### Task requirements
Restate the lines exactly, starting at the line that contains "def escWeight : EscState → Nat" and finishing with the final line of the records.

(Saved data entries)
-- ==== Sys2Proof/Laws/Engine.lean ====
section
/-! SUPPORT. What the ENGINE's shared operations do, once: the clipped fill of `RECT` and `CLEAR`
(R214, R215), and the two readings of a copy's clipping along one axis (R219). -/

namespace Sys2Proof.Machine

open Sys2Proof

/-! ## The clipped fill -/

/-- Everything a clipped fill does to the pixels (R215). -/
theorem clippedFill_read {s : State} {f : Fb} (hc : s.clipOk f = true) (r : Rect) (c : Byte)
    (a : Nat) :
    ((clippedFill s f r c).fb f).pixels.read a =
      if max r.x1 (s.fb f).clip1.x.toNat ≤ colOf a ∧
          colOf a < min r.x2 (s.fb f).clip2.x.toNat ∧
          max r.y1 (s.fb f).clip1.y.toNat ≤ rowOf a ∧
          rowOf a < min r.y2 (s.fb f).clip2.y.toNat then c
      else (s.fb f).pixels.read a := by
  simp [State.clipOk, clipLegal] at hc
  unfold clippedFill
  dsimp only
  by_cases he : (clipRect (s.fb f).clip1 (s.fb f).clip2 r).empty = true
  · rw [if_pos he, if_neg]
    simp [clipRect, Rect.empty] at he
    omega
  · rw [if_neg he, capFill_read]
    · rfl
    all_goals simp [clipRect, Rect.empty] at he ⊢
    all_goals omega

/-- A clipped fill changes nothing but the pixels of `FB[f]`. -/
theorem clippedFill_onlyPixels (s : State) (f : Fb) (r : Rect) (c : Byte)
    (hb : s.blitBusy = false) : OnlyPixels f s (clippedFill s f r c) := by
  unfold clippedFill
  dsimp only
  split
  · exact OnlyPixels.refl _ _
  · exact capFill_onlyPixels _ _ _ _ _ _ _ hb

/-! ## A copy's clipping, along one axis -/

/-- The default reading: what is left of both spans lies in the clip and in the operands (R219). -/
theorem translate_axis {c1 c2 s1 s2 d : Nat} (hs : s1 < s2)
    (h : ¬ s2 - s1 ≤ max (c1 - s1) (c1 - d) + max (s2 - c2) (d + (s2 - s1) - c2)) :
    let l := max (c1 - s1) (c1 - d)
    let n := s2 - s1 - l - max (s2 - c2) (d + (s2 - s1) - c2)
    c1 ≤ d + l ∧ d + l + n ≤ c2 ∧ c1 ≤ s1 + l ∧ s1 + l + n ≤ c2 ∧ s1 + l + n ≤ s2 ∧ 1 ≤ n := by
  dsimp only
  refine ⟨?_, ?_, ?_, ?_, ?_, ?_⟩ <;> omega

/-- The other reading: what is left of both spans lies in the clip and in the operands (R219). -/
theorem independent_axis {c1 c2 s1 s2 d : Nat} (h1 : ¬ min s2 c2 ≤ max s1 c1)
    (h2 : ¬ min (d + (min s2 c2 - max s1 c1)) c2 ≤ max d c1) :
    let n := min (d + (min s2 c2 - max s1 c1)) c2 - max d c1
    c1 ≤ max d c1 ∧ max d c1 + n ≤ c2 ∧ c1 ≤ max s1 c1 ∧ max s1 c1 + n ≤ c2 ∧
      s1 ≤ max s1 c1 ∧ max s1 c1 + n ≤ s2 ∧ 1 ≤ n := by
  dsimp only
  refine ⟨?_, ?_, ?_, ?_, ?_, ?_, ?_⟩ <;> omega

/-- With nothing trimmed at the low edge the two readings answer alike (R219). -/
theorem readings_axis {c1 c2 s1 s2 d : Nat} (hs : c1 ≤ s1) (hd : c1 ≤ d) (hl : s1 < s2) :
    (s2 - s1 ≤ max (c1 - s1) (c1 - d) + max (s2 - c2) (d + (s2 - s1) - c2) ↔
      min s2 c2 ≤ max s1 c1 ∨ min (d + (min s2 c2 - max s1 c1)) c2 ≤ max d c1) ∧
    (¬ s2 - s1 ≤ max (c1 - s1) (c1 - d) + max (s2 - c2) (d + (s2 - s1) - c2) →
      s1 + max (c1 - s1) (c1 - d) = max s1 c1 ∧ d + max (c1 - s1) (c1 - d) = max d c1 ∧
        s2 - s1 - max (c1 - s1) (c1 - d) - max (s2 - c2) (d + (s2 - s1) - c2) =
          min (d + (min s2 c2 - max s1 c1)) c2 - max d c1) := by
  have e1 : max (c1 - s1) (c1 - d) = 0 := by omega
  have e2 : max s1 c1 = s1 := by omega
  have e3 : max d c1 = d := by omega
  rw [e1, e2, e3]
  refine ⟨⟨?_, ?_⟩, fun h => ⟨?_, ?_, ?_⟩⟩ <;> omega

end Sys2Proof.Machine
end

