-- ==== Sys2Proof/Laws/Framer.lean ====
section
/-! SUPPORT. What a FRAMER step does, once: it answers a next state in every legal state (R120), it
writes nothing but `ESC`, `SCRATCH` and the events (R38), it keeps the escape state legal (R138), and
the nested replay of a banner mismatch ends within the fuel of R136. -/

namespace Sys2Proof.Machine

open Sys2Proof

/-! ## The class of a byte -/

/-- In a legal escape state every byte has a class (R91, R120). -/
theorem classify_ok {cfg : Config} {esc : EscState} (h : esc.legal cfg = true) (b : Byte) :
    ∃ c, classify cfg esc b = .ok c := by
  cases esc with
  | idle => exact ⟨_, rfl⟩
  | sawEscape => exact ⟨_, rfl⟩
  | csi pos =>
    simp only [EscState.legal, decide_eq_true_eq] at h
    simp only [classify, if_pos h]
    exact ⟨_, rfl⟩
  | binaryFrame pos total =>
    simp only [EscState.legal, Bool.or_eq_true, Bool.and_eq_true, beq_iff_eq,
      decide_eq_true_eq] at h
    simp only [classify]
    by_cases h0 : pos = 0 ∧ total = 0
    · rw [if_pos h0]; exact ⟨_, rfl⟩
    · rw [if_neg h0, if_pos (h.resolve_left h0)]; exact ⟨_, rfl⟩
  | watching k =>
    simp only [EscState.legal, decide_eq_true_eq] at h
    simp only [classify, List.getElem?_eq_getElem h]
    exact ⟨_, rfl⟩

/-! ## One step, given the meaning of a mismatch -/

/-- The weight of an escape state: how many bytes at least led to it from `Idle`. A banner watch at
`k` took three bytes for its erase-screen CSI and `k` more (R136). -/
def escWeight : EscState → Nat
  | .idle => 0
  | .sawEscape => 1
  | .csi _ => 2
  | .binaryFrame _ _ => 2
  | .watching k => 3 + k

/-- What a FRAMER step keeps and adds: nothing but its own state is written, the events only grow, a
legal state stays legal and in step with its length byte, the weight grows by one at most. -/
structure FramerFrame (s t : State) : Prop where
  only : OnlyFramer s t
  grows : s.events <+: t.events
  legal : s.esc.legal s.cfg = true → s.cfg.banner ≠ [] → t.esc.legal t.cfg = true
  agrees : s.frameLengthAgrees = true → s.esc.legal s.cfg = true → t.frameLengthAgrees = true
  weight : escWeight t.esc ≤ escWeight s.esc + 1

theorem OnlyFramer.cfg_eq {s t : State} (h : OnlyFramer s t) : t.cfg = s.cfg := by
  unfold OnlyFramer at h; rw [h]

theorem OnlyFramer.trans {s t u : State} (h1 : OnlyFramer s t) (h2 : OnlyFramer t u) :
    OnlyFramer s u := by
  unfold OnlyFramer at *
  rw [h1] at h2
  exact h2

theorem OnlyFramer.refl (s : State) : OnlyFramer s s := rfl

theorem scratchBytes_setScratch_self {s : State} {b : Byte} :
    (s.setScratch 0 b).scratch[0] = b := by
  simp [State.setScratch]

theorem scratch_zero_setScratch {s : State} {pos : Nat} {b : Byte} (h : 1 ≤ pos) :
    (s.setScratch pos b).scratch[0] = s.scratch[0] := by
  have h0 : ¬ pos = 0 := by omega
  simp [State.setScratch, h0]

### Written reply
def escWeight : EscState → Nat
  | .idle => 0
  | .sawEscape => 1
  | .csi _ => 2
  | .binaryFrame _ _ => 2
  | .watching k => 3 + k

/-- What a FRAMER step keeps and adds: nothing but its own state is written, the events only grow, a
legal state stays legal and in step with its length byte, the weight grows by one at most. -/
structure FramerFrame (s t : State) : Prop where
  only : OnlyFramer s t
  grows : s.events <+: t.events
  legal : s.esc.legal s.cfg = true → s.cfg.banner ≠ [] → t.esc.legal t.cfg = true
  agrees : s.frameLengthAgrees = true → s.esc.legal s.cfg = true → t.frameLengthAgrees = true
  weight : escWeight t.esc ≤ escWeight s.esc + 1

theorem OnlyFramer.cfg_eq {s t : State} (h : OnlyFramer s t) : t.cfg = s.cfg := by
  unfold OnlyFramer at h; rw [h]

theorem OnlyFramer.trans {s t u : State} (h1 : OnlyFramer s t) (h2 : OnlyFramer t u) :
    OnlyFramer s u := by
  unfold OnlyFramer at *
  rw [h1] at h2
  exact h2

theorem OnlyFramer.refl (s : State) : OnlyFramer s s := rfl

theorem scratchBytes_setScratch_self {s : State} {b : Byte} :
    (s.setScratch 0 b).scratch[0] = b := by
  simp [State.setScratch]

theorem scratch_zero_setScratch {s : State} {pos : Nat} {b : Byte} (h : 1 ≤ pos) :
    (s.setScratch pos b).scratch[0] = s.scratch[0] := by
  have h0 : ¬ pos = 0 := by omega
  simp [State.setScratch, h0]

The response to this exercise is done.